Панславянство сочеталось с еще одним важным историческим процессом, влиявшим на тогдашние представления общественности о внешней политике: на протяжении нескольких десятилетий после Крымской войны — обернувшейся унизительным поражением, основная причина которого заключалась в отсталости империи, — русское общество охватывал все более ярый патриотизм. При этом пресса и ряд общественных группировок в первую очередь требовали проведения активной политики на Балканах. Дитрих Гейер назвал это стремление общества в ответ на внутренние невзгоды отстаивать честь России за рубежом «компенсационным империализмом». По мнению Гейера, решение императора Александра II начать в 1877 г. войну с Турцией, невзирая на серьезные опасения, было принято главным образом в ответ на давление со стороны панславянского движения. После того, как недолгие заигрывания с тихоокеанским направлением закончились в 1905 г. катастрофой, «Восточный вопрос» снова начал входить на Певческом мосту в число главных приоритетов. В то же время внимание образованной общественности по-прежнему привлекали продолжавшееся ослабление Турции, националистические страсти на Балканах, а также амбиции соперничавших с Россией Австро-Венгрии и Германии. В конституционную эпоху этот фактор приобретал все большее значение в российской внешней политике.
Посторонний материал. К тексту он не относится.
-- ==== Sys2Proof/Machine/State.lean ====
section
/-! DEFINITION. The machine's state, its outcomes' reasons, and the state after reset (spec 10_state.md, 41_step_cycle.md R94,
44_io.md R109 to R111). -/

namespace Sys2Proof.Machine

/-- Memory as (address, word) pairs. Canonical (`Memory.wf`): addresses strictly rising, no pair holding what an unlisted address
reads as. A cell is a whole word, since memory is word-addressed and has no bytes (R34; log entry 3). -/
abbrev Memory := List (Word × Word)

/-- The host's answer to one input request (R28, R109). -/
inductive InAnswer where
  /-- A byte: `in_eof = 0`. -/
  | byte (b : Byte)
  /-- End of input: `in_eof = 1`. -/
  | eof
deriving DecidableEq, Repr

/-- What the host does with input requests once the queued answers are used up (R111). -/
inductive Afterwards where
  /-- Every further request is answered with end of input: the usual finite-sequence instance (R111). -/
  | eof
  /-- No further request is ever answered: the core hangs in WAIT_IN (R111; 93_implementation_defined.md I3). -/
  | silent
deriving DecidableEq, Repr

/-- Which output bytes the host takes (R110, R111). -/
inductive Takes where
  /-- The host takes every byte, its duty under R111. -/
  | always
  /-- The host takes this many more bytes and then none: the core hangs in WAIT_OUT (R111, I3). -/
  | atMost (n : Nat)
deriving DecidableEq, Repr

/-- The I/O adapter as the core meets it at its two ports (R28, R32): plain data that the step reads. All of it is the host's, none
of it the core's (R32); the representation is the model's own (log entries 5 and 6). -/
structure Adapter where
  /-- The answers the host has ready, in request order (`inputStream`, R10). -/
  answers : List InAnswer
  /-- What follows them. -/
  afterwards : Afterwards
  /-- How each input request so far was answered, oldest first (R93). -/
  answered : List InAnswer
  /-- The output sequence: the bytes taken so far, oldest first (R93, R110). -/
  taken : List Byte
  /-- Whether the host takes the next byte. -/
  takes : Takes
deriving DecidableEq, Repr

/-- Where the control FSM stands (R94). `ready` is between steps: IDLE while `halted` is false and HALTED while it is true, so the
flag has one home; `fsmState` gives the spec's five names (log entry 9). -/
inductive Phase where
  /-- RESET: `rst` is held (R94, R135). -/
  | reset
  /-- Between steps: IDLE or HALTED (R94). -/
  | ready
  /-- WAIT_IN: `in_req` is raised and waits for `in_ack` (R94, R109). -/
  | waitIn
  /-- WAIT_OUT: `out_req` is raised with this byte on `out_byte` and waits for `out_ack` (R94, R110). -/
  | waitOut (b : Byte)
deriving DecidableEq, Repr

/-- Everything the spec gives the machine (R16 to R32, R94), with its parameters (R10) and its adapter. -/
structure State where
  /-- `A`, the accumulator (R16). -/
  a : Word
  /-- `C`, the code pointer: the program counter (R17, R99). -/
  c : Word
  /-- `D`, the data pointer (R18). -/
  d : Word
  /-- `halted`, the terminal flag (R21). -/
  halted : Bool
  /-- `hit_eof`, the sticky end-of-input flag (R22). -/
  hitEof : Bool
  /-- `memory[0..N−1]` (R25). -/
  mem : Memory
  /-- The control FSM (R94). -/
  phase : Phase
  /-- The parameter `haltAdvancesPointers` (R10, R87); no step and no tick changes it (log entry 4). -/
  haltAdvancesPointers : Bool
  /-- The I/O adapter (R28). -/
  adapter : Adapter
deriving DecidableEq, Repr

/-- Why the machine stops with a fault. NEVER: "The core raises no synchronous exception" (R120), so there is no constructor, and
that no step faults holds by the type (log entry 22). -/
inductive Fault : Type
deriving DecidableEq, Repr

/-- Why the model gives no meaning. -/
inductive Refusal where
  /-- An instruction without a meaning in this model. Raised by no arm: every instruction has its meaning. Safe. -/
  | notModelled (mnemonic : String)
  /-- A load-port cycle with `load_addr` or `load_data` ≥ 59049 (R137; 92_eei_decisions.md D12). Raised by `tick` under `rst`, by no
  instruction. The spec itself calls this "toward proving": UNSAFE for a host that does so (log entry 11). -/
  | loadNotAWord
deriving DecidableEq, Repr

/-- The adapter at reset: no input queued, then end of input for ever, every output byte taken: the instance of R111 with the empty
input. DESIGN CHOICE, log entries 5 and 6; unsafe for a statement that rests on it. -/
def Adapter.atReset : Adapter where
  answers := []
  afterwards := .eof
  answered := []
  taken := []
  takes := .always

/-- The machine right after reset (R30, R135, R136, R138): registers 0, flags false, the FSM in IDLE, and the memory image of the
empty program (R68), nothing listed (DESIGN CHOICE, log entry 2). -/
def State.reset : State where
  a := 0
  c := 0
  d := 0
  halted := false
  hitEof := false
  mem := []
  phase := .ready
  haltAdvancesPointers := Config.haltAdvancesPointersDefault
  adapter := Adapter.atReset

end Sys2Proof.Machine
end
Согласно Основным законам 1906 г., регламентировавшим деятельность Думы, ее членам строго запрещалось обсуждение вопросов дипломатии и войны, которые оставались исключительной прерогативой императора. Тем не менее любой рост бюджетных расходов требовал одобрения со стороны законодателей, в силу чего они неизбежно получали право голоса и в этих вопросах. Такие министры, как Александр Извольский и генерал Александр Редигер, и их подчиненные без всяких колебаний делились своими соображениями с политиками с тем, чтобы заручиться их поддержкой. Как отмечал Редигер, «военный министр должен давать отчет не только перед государем, но и перед законодательными учреждениями». Кроме того, русская внешняя политика служила темой оживленных дискуссий в печати. Даже такие консервативные газеты, как «Новое время», не стеснялись критиковать царскую дипломатию. Как в Думе, так и среди образованной общественности в целом, особенно решительными сторонниками наступательной политики по отношению к Турции были либералы.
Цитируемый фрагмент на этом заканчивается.